[Stored data entries]
Start of Block

-- ==== Sys2Proof/Machine/Operands.lean ====
section
/-! DEFINITION. Operand forms: immediates, the address an index register gives, and register numbers read from a
register (30_encoding.md R73, 43_index_memory.md R166). -/

namespace Sys2Proof.Machine

/-- `nnn` zero-extended to 16 bits (30_encoding.md R73). -/
def zext16 (nnn : Addr) : Word := nnn.setWidth 16

/-- A byte zero-extended to 16 bits (00_scope.md R8). -/
def byte16 (b : Byte) : Word := b.setWidth 16

/-- The base address of every data access: the full value of `I` (43_index_memory.md R166, 10_state.md R24). -/
def State.base (s : State) : Nat := s.i.toNat

/-- A register value used as a key or glyph number: 0 to 15, nothing above (20_memory.md R62). -/
def digitOf (b : Byte) : Option Reg := if h : b.toNat < 16 then some ⟨b.toNat, h⟩ else none

/-- How many registers `V[0]` to `V[x]` are (43_index_memory.md R164, R165). -/
def countUpTo (x : Reg) : Nat := x.val + 1

end Sys2Proof.Machine
end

End of Block

Work task =
Make an exact transcription of the entries above.

Answer below =
-- ==== Sys2Proof/Machine/Operands.lean ====
section
/-! DEFINITION. Operand forms: immediates, the address an index register gives, and register numbers read from a
register (30_encoding.md R73, 43_index_memory.md R166). -/

namespace Sys2Proof.Machine

/-- `nnn` zero-extended to 16 bits (30_encoding.md R73). -/
def zext16 (nnn : Addr) : Word := nnn.setWidth 16

/-- A byte zero-extended to 16 bits (00_scope.md R8). -/
def byte16 (b : Byte) : Word := b.setWidth 16

/-- The base address of every data access: the full value of `I` (43_index_memory.md R166, 10_state.md R24). -/
def State.base (s : State) : Nat := s.i.toNat

/-- A register value used as a key or glyph number: 0 to 15, nothing above (20_memory.md R62). -/
def digitOf (b : Byte) : Option Reg := if h : b.toNat < 16 then some ⟨b.toNat, h⟩ else none

/-- How many registers `V[0]` to `V[x]` are (43_index_memory.md R164, R165). -/
def countUpTo (x : Reg) : Nat := x.val + 1

end Sys2Proof.Machine
end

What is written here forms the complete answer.